[Stored data entries]
_ _ _

-- ==== Sys2Proof/Machine/Clock.lean ====
section
/-!
DEFINITION. Clocks and device time: clock gating, wakes, the Furrow PLL, the time servo, the loopback test of a port that
does not train again (spec file 03, R71 to R75, R93).
-/
namespace Sys2Proof.Machine

/-! ### Gating and wakes (R71 to R73) -/

/-- The links an engine serves (R76). -/
def engineLinks (s : State) (n : Nat) : List Nat :=
  let b := brkOf s (n / 2)
  let l := 4 * (n / 2)
  if b = 0 then [l] else if b = 1 then [l + n % 2] else [l + 2 * (n % 2), l + 2 * (n % 2) + 1]

/-- A block holds no work, no queued request and no unfinished memory access (R71). -/
def blkIdle (s : State) (b : Blk) : Bool :=
  match b with
  | .sluice n => n < 16 && (engineLinks s n).all (fun l => linkQuiet s l && s.rxHeld.all (fun x => x.1 ≠ l))
  | .furrow n => n < 48 && s.fw.slots.all (fun x => x.1 / 16 ≠ n) && s.fw.colls.all (fun x => x.1 / 16 ≠ n)
  | .tender n => n < 4 && s.mbx.running.isNone && s.mbx.waiting.isEmpty
  | .hbm n => n < 8 && s.pt.held.isEmpty && s.pt.hdmHeld.isEmpty
  | .headgate => s.infl.isEmpty && s.wqs.all (fun x => x.2.pi = x.2.ci && x.2.pushHeld.isEmpty)
  | .weir => true
  | .runnel => s.rn.streams.all (fun x => streamQuiet x.2) && s.rn.held.isEmpty
  | .synko => s.syPend.isEmpty && !handed s b
  | .spanUnit => s.ats.isEmpty && s.spans.all (fun x => x.2.moving.isNone && x.2.destroying.isNone)
  | .keyTable => s.keys.all (fun x => x.2.st ≠ 2) && !handed s b
  | .codebook => s.cbs.all (fun x => x.2.st ≠ .loading) && !handed s b
  | .culvert => s.cv.xfers.isEmpty && s.cv.bells.isEmpty

/-- LV_CLK_CTRL.GATE_HOLD in ns. -/
def gateHoldNs (s : State) : Nat := 100 * fld (getReg s 0x0C 0x600) 15 8

/-- Every Furrow core is gated. -/
def coresGated (s : State) : Bool := (List.range 48).all fun n => gated s (.furrow n)

/-- Gates a block's clock; with the last core, the time of R73 begins. -/
def gate (s : State) (b : Blk) : State :=
  let t := { s with clk.gated := b :: s.clk.gated }
  if isCore b && coresGated t then { t with clk.furrowFrom := some s.sys.now } else t

/-- BLOCK_GATE (R71): a block that has been idle for GATE_HOLD is gated; its state is kept. -/
def execBlockGate (g : GateReq) (s : State) : Result :=
  if s.sys.coldLow ∨ gated s g.blk ∨ !blkIdle s g.blk ∨ g.idleNs < gateHoldNs s then .next s else .next (gate s g.blk)

/-- WAKE_EVENT (R72, R73, R63): the block runs again, its PLL relocked; only a throttled region holds the wake. -/
def execWakeEvent (b : Blk) (s : State) : Result := .next (wakeBlk s b)

/-- FURROW_PLL_POWER_DOWN (R73): FW_PLL_KEEP is 0 and every core has been gated for 1 ms without a break. -/
def execFurrowPllPowerDown (s : State) : Result :=
  match s.clk.furrowFrom with
  | none => .next s
  | some t =>
    if s.sys.coldLow ∨ bitN (getReg s 0x0C 0x600) 0 ∨ !coresGated s then .next s
    else .next { advanceTo s (t + 1000000) with clk.fwLock := false }

/-! ### Device time (R74, R75) -/

/-- TN_DEVTIME_LO read (R74): bits 63 to 32 are latched. -/
def execDevtimeLoRead (s : State) : Result :=
  if !windowLive s then .next s
  else .next { setRd s (s.sys.now % 2 ^ 32) with sys.devtimeHi := hi32 s.sys.now }

/-- TN_TIME_CTRL.SRC. -/
def timeSrc (s : State) : Nat := fld (getReg s 0x0B 0x108) 1 0

/-- The servo takes a new offset, source minus device time: above 1 ms device time steps forward, otherwise its rate
removes the offset (R74). -/
def servoOffset (s : State) (off : Int) : State :=
  if 1000000 < off then { setNow s (s.sys.now + off.toNat) with sys.servo := 0, sys.locked := true }
  else { s with sys.servo := off, sys.locked := decide (-100 ≤ off ∧ off ≤ 100) }

/-- PTP_MESSAGE (R75): two-step, delay request-response; four timestamps give the offset. -/
def execPtpMessage (m : PtpMsg) (s : State) : Result :=
  if !windowLive s ∨ timeSrc s ≠ 1 ∨ m.link ≠ fld (getReg s 0x0B 0x108) 12 8 ∨ !(link s m.link).up then .next s
  else match m.kind with
    | .sync => .next { s with sys.ptpT1 := none, sys.ptpT2 := some s.sys.now, sys.ptpT3 := none }
    | .followUp t1 =>
      if s.sys.ptpT2 = none then .next s
      else .next (emit { s with sys.ptpT1 := some t1, sys.ptpT3 := some s.sys.now } (.ptpDelayReq m.link))
    | .delayResp t4 =>
      match s.sys.ptpT1, s.sys.ptpT2, s.sys.ptpT3 with
      | some t1, some t2, some t3 =>
        let off : Int := (((t1 : Int) - t2) + ((t4 : Int) - t3)) / 2
        .next (servoOffset { s with sys.ptpT1 := none, sys.ptpT2 := none, sys.ptpT3 := none } off)
      | _, _, _ => .next s

/-- PPS_IN_EDGE (R75): the edge marks a whole second, taken as the nearest one. -/
def execPpsInEdge (s : State) : Result :=
  if !windowLive s ∨ timeSrc s ≠ 2 then .next s
  else
    let r := s.sys.now % 1000000000
    .next (servoOffset s (if r < 500000000 then -(r : Int) else ((1000000000 - r : Nat) : Int)))

/-- One nanosecond passes: while the servo has an offset the rate differs by 200 ppm, one nanosecond in 5,000 (R74);
PPS_OUT rises at each whole second (R75). -/
def tickTime (s : State) : State :=
  let k := s.sys.subTick + 1
  let due : Bool := decide (5000 ≤ k)
  let step := if due ∧ 0 < s.sys.servo then 2 else if due ∧ s.sys.servo < 0 then 0 else 1
  let servo : Int := if due ∧ 0 < s.sys.servo then s.sys.servo - 1 else if due ∧ s.sys.servo < 0 then s.sys.servo + 1 else s.sys.servo
  { setNow s (s.sys.now + step) with
      sys.subTick := if due then 0 else k, sys.servo := servo,
      sys.locked := if servo = s.sys.servo then s.sys.locked else decide (-100 ≤ servo ∧ servo ≤ 100) }

/-! ### A port that does not train again (R93) -/

/-- RETRAIN_LOOPBACK (R93): 1 s after the miss the port is tested; a failure is a single-part fault. -/
def execRetrainLoopback (l : Nat) (pass : Bool) (s : State) : Result :=
  let x := link s l
  match x.trainSince with
  | none => .next s
  | some t =>
    if !linkExists s l ∨ x.up ∨ x.dorm ≠ .retrain then .next s
    else
      let s := putLink (advanceTo s (t + 1000000000)) l { x with trainSince := none }
      if pass then .next s
      else .next (openOwnWin (logEv (portDown (putPort s (l / 4) { port s (l / 4) with failed := true }) (l / 4)) 0x0023 Status.ok 0x02
        (l / 4) [0]))

end Sys2Proof.Machine
end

_ _ _

- _Exercise description_
Give only the lines from the one holding "match s.clk.furrowFrom with" through the one holding "if 1000000 <", each restated exactly as it appears above.

- _Output for this exercise_
  match s.clk.furrowFrom with
  | none => .next s
  | some t =>
    if s.sys.coldLow ∨ bitN (getReg s 0x0C 0x600) 0 ∨ !coresGated s then .next s
    else .next { advanceTo s (t + 1000000) with clk.fwLock := false }

/-! ### Device time (R74, R75) -/

/-- TN_DEVTIME_LO read (R74): bits 63 to 32 are latched. -/
def execDevtimeLoRead (s : State) : Result :=
  if !windowLive s then .next s
  else .next { setRd s (s.sys.now % 2 ^ 32) with sys.devtimeHi := hi32 s.sys.now }

/-- TN_TIME_CTRL.SRC. -/
def timeSrc (s : State) : Nat := fld (getReg s 0x0B 0x108) 1 0

/-- The servo takes a new offset, source minus device time: above 1 ms device time steps forward, otherwise its rate
removes the offset (R74). -/
def servoOffset (s : State) (off : Int) : State :=
  if 1000000 < off then { setNow s (s.sys.now + off.toNat) with sys.servo := 0, sys.locked := true }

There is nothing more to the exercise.